Answer:
Part 4) [tex]r=84\ units[/tex]
Part 9) [tex]sin(\theta)=-\frac{\sqrt{5}}{3}[/tex]
Part 10) [tex]sin(\theta)=-\frac{9\sqrt{202}}{202}[/tex]
Step-by-step explanation:
Part 4) A circle has an arc of length 56pi that is intercepted by a central angle of 120 degrees.
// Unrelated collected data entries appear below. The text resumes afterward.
-- ==== Sys2Proof/Tests/Slice0.lean ====
section
/-! SUPPORT. Tests: every instruction's word, terms that are not well-formed, one step of some instructions, and for each statement with hypotheses a state that meets them. -/
namespace Sys2Proof.Tests
open Sys2Proof hiding leBytes bit
open Sys2Proof.Machine
set_option maxRecDepth 100000

/-! Words: for every instruction that has one, a word with its operands in the places the encoding table gives them: (bits, word, instruction). -/

/-- A table word of so many bits decodes to the instruction. -/
noncomputable def readsAs (p : Nat × Nat × Instr) : Bool := decodeTableWord p.1 p.2.1 == some p.2.2

/-- Words add to popc. -/
theorem test_words_00 : ([
   (32, 0x002FE501, .add 11 31 5),
   (32, 0x00B6A201, .sub 13 21 2),
   (32, 0x010F7201, .and 3 27 18),
   (32, 0x01919301, .or 4 12 19),
   (32, 0x020BD101, .xor 2 30 17),
   (32, 0x029C4301, .sll 7 2 3),
   (32, 0x0339C301, .srl 14 14 3),
   (32, 0x03A07201, .sra 8 3 18),
   (32, 0x04385B01, .slt 14 2 27),
   (32, 0x04CC9F01, .sltu 19 4 31),
   (32, 0x0522B501, .min 8 21 21),
   (32, 0x05CFE201, .max 19 31 2),
   (32, 0x064E6D01, .minu 19 19 13),
   (32, 0x06890201, .maxu 2 8 2),
   (32, 0x084B8501, .mul 18 28 5),
   (32, 0x08A9C501, .mulh 10 14 5),
   (32, 0x09489301, .mulhu 18 4 19),
   (32, 0x0A2A5B01, .div 10 18 27),
   (32, 0x0AD8C401, .divu 22 6 4),
   (32, 0x0B4E7501, .rem 19 19 21),
   (32, 0x0B9D8401, .remu 7 12 4),
   (32, 0x10025701, .clz 18 23),
   (32, 0x10807301, .ctz 3 19),
   (32, 0x11005401, .popc 2 20)] : List (Nat × Nat × Instr)).all readsAs = true := by decide

/-- Words addi to ldHu. -/
theorem test_words_01 : ([
   (32, 0x34BE1605, .addi 3375 16 22),
   (64, 0x89ABCDEF00024E07, .addiLong 18 14 2309737967),
   (32, 0xC6FD6F09, .andi 12735 11 15),
   (64, 0x89ABCDEF00027E0B, .andiLong 19 30 2309737967),
   (32, 0x74058A0D, .ori 7425 12 10),
   (64, 0x89ABCDEF00011A0F, .oriLong 8 26 2309737967),
   (32, 0x2E0AF911, .xori 2946 23 25),
   (64, 0x89ABCDEF00010313, .xoriLong 8 3 2309737967),
   (32, 0x93115115, .slti 9412 10 17),
   (64, 0x89ABCDEF00021D17, .sltiLong 16 29 2309737967),
   (32, 0x005B0F19, .slli 22 24 15),
   (32, 0x404E8319, .srli 19 20 3),
   (32, 0x80222E19, .srai 8 17 14),
   (32, 0x2A3C191D, .lih 2703 25),
   (64, 0x89ABCDEF00000B1F, .lihLong 11 2309737967),
   (32, 0x26EFD021, .liw 2491 30 16),
   (64, 0x89ABCDEF0001C223, .liwLong 14 2 2309737967),
   (32, 0xF682C331, .ldB 986 22 3),
   (64, 0x89ABCDEF00033233, .ldBLong 25 18 2309737967),
   (32, 0x92C75D31, .ldBu 587 26 29),
   (64, 0x89ABCDEF00076B33, .ldBuLong 27 11 2309737967),
   (32, 0x574AEC31, .ldH 349 23 12),
   (64, 0x89ABCDEF000A9033, .ldHLong 20 16 2309737967),
   (32, 0x948F4F31, .ldHu 594 26 15)] : List (Nat × Nat × Instr)).all readsAs = true := by decide

/-- Words ldHuLong to ldA. -/
theorem test_words_02 : ([
   (64, 0x89ABCDEF000C7B33, .ldHuLong 3 27 2309737967),
   (32, 0x1813E931, .ldW 96 31 9),
   (64, 0x89ABCDEF00121733, .ldWLong 16 23 2309737967),
   (32, 0xAA546231, .ldWu 681 3 2),
   (64, 0x89ABCDEF00171733, .ldWuLong 24 23 2309737967),
   (32, 0x4F9AB331, .ldD 318 21 19),
   (64, 0x89ABCDEF001ADB33, .ldDLong 22 27 2309737967),
   (32, 0x725D5731, .ldDA8 457 10 23),
   (64, 0x89ABCDEF001DBD33, .ldDA8Long 13 29 2309737967),
   (32, 0xAB618131, .stB 685 12 1),
   (64, 0x89ABCDEF0023EF33, .stBLong 31 15 2309737967),
   (32, 0x5B24D431, .stH 364 6 20),
   (64, 0x89ABCDEF00249033, .stHLong 4 16 2309737967),
   (32, 0x0F68F931, .stW 61 7 25),
   (64, 0x89ABCDEF00294533, .stWLong 10 5 2309737967),
   (32, 0xBD6D0D31, .stD 757 8 13),
   (64, 0x89ABCDEF002DBE33, .stDLong 13 30 2309737967),
   (32, 0xDF720331, .stDA8 893 16 3),
   (64, 0x89ABCDEF0030CF33, .stDA8Long 6 15 2309737967),
   (32, 0x67364831, .ldQA16 412 18 8),
   (64, 0x89ABCDEF0037A433, .ldQA16Long 29 4 2309737967),
   (32, 0xD1F9DC31, .stQA16 839 14 28),
   (64, 0x89ABCDEF003A4833, .stQA16Long 18 8 2309737967),
   (32, 0x31819635, .ldA 3 3 12 22)] : List (Nat × Nat × Instr)).all readsAs = true := by decide

/-- Words ldALong to amoSwapA16. -/
theorem test_words_03 : ([
   (64, 0x89ABCDEF3183E837, .ldALong 3 3 31 8 2309737967),
   (32, 0x91806635, .stR 1 3 3 6),
   (64, 0x89ABCDEF91811637, .stRLong 1 3 8 22 2309737967),
   (32, 0x05861B3D, .amoAdd 1 3 1 16 27 true),
   (64, 0x89ABCDEF09A8253F, .amoAddLong 2 3 10 1 5 true 2309737967),
   (32, 0x1DB2933D, .amoAnd 3 3 12 20 19 true),
   (64, 0x89ABCDEF15DF913F, .amoAndLong 1 3 23 28 17 true 2309737967),
   (32, 0x29F7993D, .amoOr 2 3 29 28 25 true),
   (64, 0x89ABCDEF29B5A43F, .amoOrLong 2 3 13 13 4 true 2309737967),
   (32, 0x3DB4473D, .amoXor 3 3 13 2 7 true),
   (64, 0x89ABCDEF35BCC43F, .amoXorLong 1 3 15 6 4 true 2309737967),
   (32, 0x4D88813D, .amoMin 3 3 2 4 1 true),
   (64, 0x89ABCDEF4D93EC3F, .amoMinLong 3 3 4 31 12 true 2309737967),
   (32, 0x55F0F43D, .amoMax 1 3 28 7 20 true),
   (64, 0x89ABCDEF55D53F3F, .amoMaxLong 1 3 21 9 31 true 2309737967),
   (32, 0x6DB2043D, .amoMinu 3 3 12 16 4 true),
   (64, 0x89ABCDEF69BE103F, .amoMinuLong 2 3 15 16 16 true 2309737967),
   (32, 0x7594983D, .amoMaxu 1 3 5 4 24 true),
   (64, 0x89ABCDEF7DA61B3F, .amoMaxuLong 3 3 9 16 27 true 2309737967),
   (32, 0x8D84FF3D, .amoSwap 3 3 1 7 31 true),
   (64, 0x89ABCDEF85DE5E3F, .amoSwapLong 1 3 23 18 30 true 2309737967),
   (32, 0x9DAABC3D, .amoCas 3 3 10 21 28 true),
   (64, 0x89ABCDEF9DF1313F, .amoCasLong 3 3 28 9 17 true 2309737967),
   (32, 0xA5B3283D, .amoSwapA16 1 3 12 25 8)] : List (Nat × Nat × Instr)).all readsAs = true := by decide

/-- Words amoSwapA16Long to csrs. -/
theorem test_words_04 : ([
   (64, 0x89ABCDEFADCB303F, .amoSwapA16Long 3 3 18 25 16 2309737967),
   (32, 0xB9D1143D, .amoCasA16 2 3 20 8 20),
   (64, 0x89ABCDEFB5E91A3F, .amoCasA16Long 1 3 26 8 26 2309737967),
   (32, 0x0C00004D, .fence 3),
   (32, 0x2C34BE4D, .fenceX 3 52 95),
   (32, 0x4C69074D, .wfm 3 26 8 7),
   (32, 0x6000094D, .waitq 9),
   (32, 0x7E280C41, .beq 8074 12),
   (64, 0x00000015BB240143, .beqLong 11977 1 21),
   (32, 0xFD582141, .bne 16214 1),
   (64, 0x00000015CA482943, .bneLong 12946 9 21),
   (32, 0x78E84941, .blt 7738 9),
   (64, 0x0000001531945743, .bltLong 3173 23 21),
   (32, 0x9AEC7F41, .bge 9915 31),
   (64, 0x0000001558246F43, .bgeLong 5641 15 21),
   (32, 0xCF009E41, .bltu 13248 30),
   (64, 0x00000015B9208C43, .bltuLong 11848 12 21),
   (32, 0xF47CAC41, .bgeu 15647 12),
   (64, 0x0000001514A0A843, .bgeuLong 1320 8 21),
   (32, 0x1A28C841, .jalr 1674 8),
   (64, 0x000000157858C743, .jalrLong 7702 7 21),
   (32, 0x56760745, .jal 177072 7),
   (32, 0x5EE69D49, .csrw 1977 20 29),
   (32, 0xA7136149, .csrs 2500 27 1)] : List (Nat × Nat × Instr)).all readsAs = true := by decide

/-- Words csrc to vandVx. -/
theorem test_words_05 : ([
   (32, 0xDEB3D549, .csrc 1964 30 21),
   (32, 0x00000049, .ecall),
   (32, 0x00800049, .tret),
   (32, 0x01300049, .brk 12),
   (32, 0x01800049, .halt),
   (32, 0x02000049, .yield),
   (32, 0x04035549, .glaunch 26 21),
   (32, 0x04800049, .gexit),
   (32, 0x05000049, .gbar),
   (32, 0x080F6049, .tlbiVa 3 27),
   (32, 0x08580149, .tlbiAs 22),
   (32, 0x08000249, .tlbiAll),
   (32, 0xC33BB151, .vaddVv true true 51 46 49),
   (32, 0xC1D31C55, .vaddVx true true 29 12 28),
   (32, 0xC74F7F51, .vsubVv true true 52 61 63),
   (32, 0xC2DC3D55, .vsubVx true true 13 48 61),
   (32, 0xC8B24251, .vmulVv true true 11 9 2),
   (32, 0xC5AA8A55, .vmulVx true true 26 42 10),
   (32, 0xCCA92451, .vminVv true true 10 36 36),
   (32, 0xC61D3F55, .vminVx true true 1 52 63),
   (32, 0xD1CE0D51, .vmaxVv true true 28 56 13),
   (32, 0xC8939355, .vmaxVx true true 9 14 19),
   (32, 0xD518DB51, .vandVv true true 17 35 27),
   (32, 0xCBEC1755, .vandVx true true 30 48 23)] : List (Nat × Nat × Instr)).all readsAs = true := by decide

/-- Words vorVv to vfnma. -/
theorem test_words_06 : ([
   (32, 0xDB5EF951, .vorVv true true 53 59 57),
   (32, 0xCD184255, .vorVx true true 17 33 2),
   (32, 0xDE707251, .vxorVv true true 39 1 50),
   (32, 0xCE57E855, .vxorVx true true 5 31 40),
   (32, 0xE15B2251, .vsllVv true true 21 44 34),
   (32, 0xD1D90455, .vsllVx true true 29 36 4),
   (32, 0xE520F251, .vsrlVv true true 18 3 50),
   (32, 0xD320B155, .vsrlVx true true 18 2 49),
   (32, 0xE95A3F51, .vsraVv true true 21 40 63),
   (32, 0xD4F86355, .vsraVx true true 15 33 35),
   (32, 0xEED8B951, .vmulhVv true true 45 34 57),
   (32, 0xD7B74955, .vmulhVx true true 27 29 9),
   (32, 0xF1A75551, .vsaddVv true true 26 29 21),
   (32, 0xD8E14E55, .vsaddVx true true 14 5 14),
   (32, 0xF7AC8A51, .vssubVv true true 58 50 10),
   (32, 0xDA9E4955, .vssubVx true true 9 57 9),
   (32, 0xFB0F4751, .vavgVv true true 48 61 7),
   (32, 0xDC6AF655, .vavgVx true true 6 43 54),
   (32, 0xFEE72151, .vdivVv true true 46 28 33),
   (32, 0xDEE35755, .vdivVx true true 14 13 23),
   (32, 0xE1801855, .vsplat true true 24 24),
   (32, 0xC2479D59, .vfma true true 36 30 29),
   (32, 0xC568A859, .vfms true true 22 34 40),
   (32, 0xC88EF359, .vfnma true true 8 59 51)] : List (Nat × Nat × Instr)).all readsAs = true := by decide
What is the radius of the circle?
we know that
The circumference of a circle subtends a central angle of 360 degrees
The circumference is equal to
[tex]C=2\pi r[/tex]
using proportion
[tex]\frac{2\pi r}{360^o}=\frac{56\pi}{120^o}[/tex]
simplify
[tex]\frac{r}{180^o}=\frac{56}{120^o}[/tex]
solve for r
[tex]r=\frac{56}{120^o}(180^o)[/tex]
[tex]r=84\ units[/tex]
Part 9) Given cos(∅)=-2/3 and ∅ lies in Quadrant III. Find the exact value of sin(∅) in simplified form
Remember the trigonometric identity
[tex]cos^2(\theta)+sin^2(\theta)=1[/tex]
we have
[tex]cos(\theta)=-\frac{2}{3}[/tex]
substitute the given value
[tex](-\frac{2}{3})^2+sin^2(\theta)=1[/tex]
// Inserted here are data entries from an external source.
/-- Settles O35: in flight or issued next, a valid word reaches `runWord` with its command in flight. -/
theorem stepRunsTheDecodedCommand : Obligations.StepRunsTheDecodedCommand := by
  intro s c i hd
  refine ⟨fun h => ?_, fun rest h hh => ?_⟩
  · rw [step_inFlight h, runWord_of_decodeCmd hd]
  · rw [step_issue h hh]
    exact runWord_of_decodeCmd hd

/-! ### Reset (10_state.md R27) -/

/-- Settles O37: each value is the one `State.reset` and the parameters are defined with. -/
theorem resetState : Obligations.ResetState := ⟨rfl, rfl, rfl, rfl, rfl⟩

end Sys2Proof.Machine
end

section
/-! The obligations of 10_state.md: well-formed bit arrays, their length and bit string, partial entries, and what a step
leaves in the responses and the sink. -/

namespace Sys2Proof.Machine

/-! ### W1, W2 and W3, index by index (10_state.md R14) -/

theorem fullButLast_iff (a : List Entry) :
    fullButLast a = true ↔ ∀ i e, i + 1 < a.length → a[i]? = some e → e.sig = 32#8 := by
  simp only [fullButLast, List.all_eq_true, List.mem_iff_getElem?, List.getElem?_dropLast, decide_eq_true_eq]
  constructor
  · intro h i e hi he
    exact h e ⟨i, by rw [if_pos (by omega), he]⟩
  · rintro h e ⟨i, hi⟩
    obtain ⟨hlt, he⟩ := Option.ite_none_right_eq_some.1 hi
    exact h i e (by omega) he

theorem lastTagLegal_iff (a : List Entry) :
    lastTagLegal a = true ↔ ∀ e, a[a.length - 1]? = some e → 1 ≤ e.sig.toNat ∧ e.sig.toNat ≤ 32 := by
  simp only [lastTagLegal, List.getLast?_eq_getElem?, Option.all_eq_true, legalSig_iff]

/-- The bits under `lowMask k` are 0 exactly when each of the `32 - k` lowest bits is. -/
theorem and_lowMask_eq_zero_iff (v : Word) (k : Nat) :
    v &&& lowMask k = 0#32 ↔ ∀ j, j < 32 - k → v.getLsbD j = false := by
  constructor
  · intro h j hj
    have bit : (v &&& lowMask k).getLsbD j = false := by simp [h]
    simpa [lowMask_getLsbD k j (by omega), hj] using bit
  · intro h
    apply BitVec.eq_of_getLsbD_eq
    intro j hj
    by_cases hk : j < 32 - k
    · simp [h j hk]
    · simp [lowMask_getLsbD k j hj, hk]

theorem lowBitsZero_iff (a : List Entry) :
    lowBitsZero a = true ↔ ∀ e ∈ a, ∀ j, j < 32 - e.sig.toNat → e.value.getLsbD j = false := by
  simp [lowBitsZero, and_lowMask_eq_zero_iff]

/-- Settles O6: each of the three list checks is its rule read at every index. -/
theorem wellFormedIsW1W2W3 : Obligations.WellFormedIsW1W2W3 := by
  intro a
  constructor
  · rw [admissible, Bool.and_eq_true, fullButLast_iff, lastTagLegal_iff]
  · rw [wf, Bool.and_eq_true, lowBitsZero_iff]
    refine and_congr_right fun _ => ⟨fun h i e he => h e (List.mem_of_getElem? he), fun h e he => ?_⟩
    obtain ⟨i, hi⟩ := List.mem_iff_getElem?.1 he
    exact h i e hi

/-! ### `bitLength` (10_state.md R15) -/

/-- On an admissible array the bit length is the sum of the tags: every entry but the last adds its tag 32. -/
theorem bitLength_eq_sum_of_admissible : ∀ {a : List Entry}, admissible a = true →
    bitLength a = (a.map fun e => e.sig.toNat).sum
  | [], _ => rfl
  | [e], _ => by simp
  | e :: e' :: rest, h => by
    obtain ⟨hfull, hrest⟩ : e.sig = 32#8 ∧ admissible (e' :: rest) = true := by simpa using h
    simp [bitLength_eq_sum_of_admissible hrest, hfull]

/-- Settles O7: the formula is the definition, and the sum follows by W1. -/
theorem bitLengthIsSumOfTags : Obligations.BitLengthIsSumOfTags :=
  ⟨bitLength_nil, fun _ _ h => by simp [bitLength, h], fun _ => bitLength_eq_sum_of_admissible⟩

/-! ### `makePartial` (10_state.md R16) -/

/-- Clearing the bits under `lowMask k` keeps the `k` top bits and no other. -/
theorem getMsbD_and_not_lowMask (v : Word) {k t : Nat} (hk : k ≤ 32) (ht : t < 32) :
    (v &&& ~~~(lowMask k)).getMsbD t = (v.getMsbD t && decide (t < k)) := by
  have mask : (lowMask k).getMsbD t = decide (k ≤ t) := by
    rw [BitVec.getMsbD_eq_getLsbD, lowMask_getLsbD k _ (by omega), decide_eq_true ht, Bool.true_and]
    exact decide_eq_decide.2 (by omega)
  simp [mask, ht, ← decide_not]

/-- Settles O8: the value is the word with the bits under the mask cleared, and the tag fits its 8 bits. -/
theorem makePartialKeepsTopBits : Obligations.MakePartialKeepsTopBits := by
  intro k v
  constructor
  · rintro ⟨h1, h31⟩
    refine ⟨_, if_pos ⟨h1, h31⟩, ?_, fun t ht => ?_, fun t ht h32 => ?_⟩
    · exact Nat.mod_eq_of_lt (by omega)
    · rw [getMsbD_and_not_lowMask v (by omega) (by omega), decide_eq_true ht, Bool.and_true]
    · rw [getMsbD_and_not_lowMask v (by omega) h32, decide_eq_false (by omega), Bool.and_false]
  · intro h
    exact if_neg (by omega)

/-! ### The bit string (10_state.md R17) -/

theorem bits_length (a : List Entry) : (bits a).length = (a.map fun e => e.sig.toNat).sum := by
  simp [bits, List.length_flatMap]

/-- The first entry of an admissible array is the last one, with a legal tag, or a full word before an admissible array. -/
theorem admissible_cons_cases {e : Entry} {rest : List Entry} (h : admissible (e :: rest) = true) :
    (rest = [] ∧ 1 ≤ e.sig.toNat ∧ e.sig.toNat ≤ 32) ∨ (e.sig = 32#8 ∧ admissible rest = true) := by
  cases rest with
  | nil => exact .inl ⟨rfl, (legalSig_iff _).1 (by simpa using h)⟩
  | cons e' rest => exact .inr (by simpa using h)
[tex]\frac{4}{9}+sin^2(\theta)=1[/tex]
[tex]sin^2(\theta)=1-\frac{4}{9}[/tex]
[tex]sin^2(\theta)=\frac{5}{9}[/tex]
square root both sides
[tex]sin(\theta)=\pm\frac{\sqrt{5}}{3}[/tex]
we know that
If ∅ lies in Quadrant III
then
The value of sin(∅) is negative
[tex]sin(\theta)=-\frac{\sqrt{5}}{3}[/tex]
Part 10) The terminal side of ∅ passes through the point (11,-9). What is the exact value of sin(∅) in simplified form?
see the attached figure to better understand the problem
In the right triangle ABC of the figure
[tex]sin(\theta)=\frac{BC}{AC}[/tex]
Find the length side AC applying the Pythagorean Theorem
[tex]AC^2=AB^2+BC^2[/tex]
substitute the given values
[tex]AC^2=11^2+9^2[/tex]
[tex]AC^2=202[/tex]
[tex]AC=\sqrt{202}\ units[/tex]
so
[tex]sin(\theta)=\frac{9}{\sqrt{202}}[/tex]
simplify
[tex]sin(\theta)=\frac{9\sqrt{202}}{202}[/tex]
Remember that
The point (11,-9) lies in Quadrant IV
then
The value of sin(∅) is negative
therefore
[tex]sin(\theta)=-\frac{9\sqrt{202}}{202}[/tex]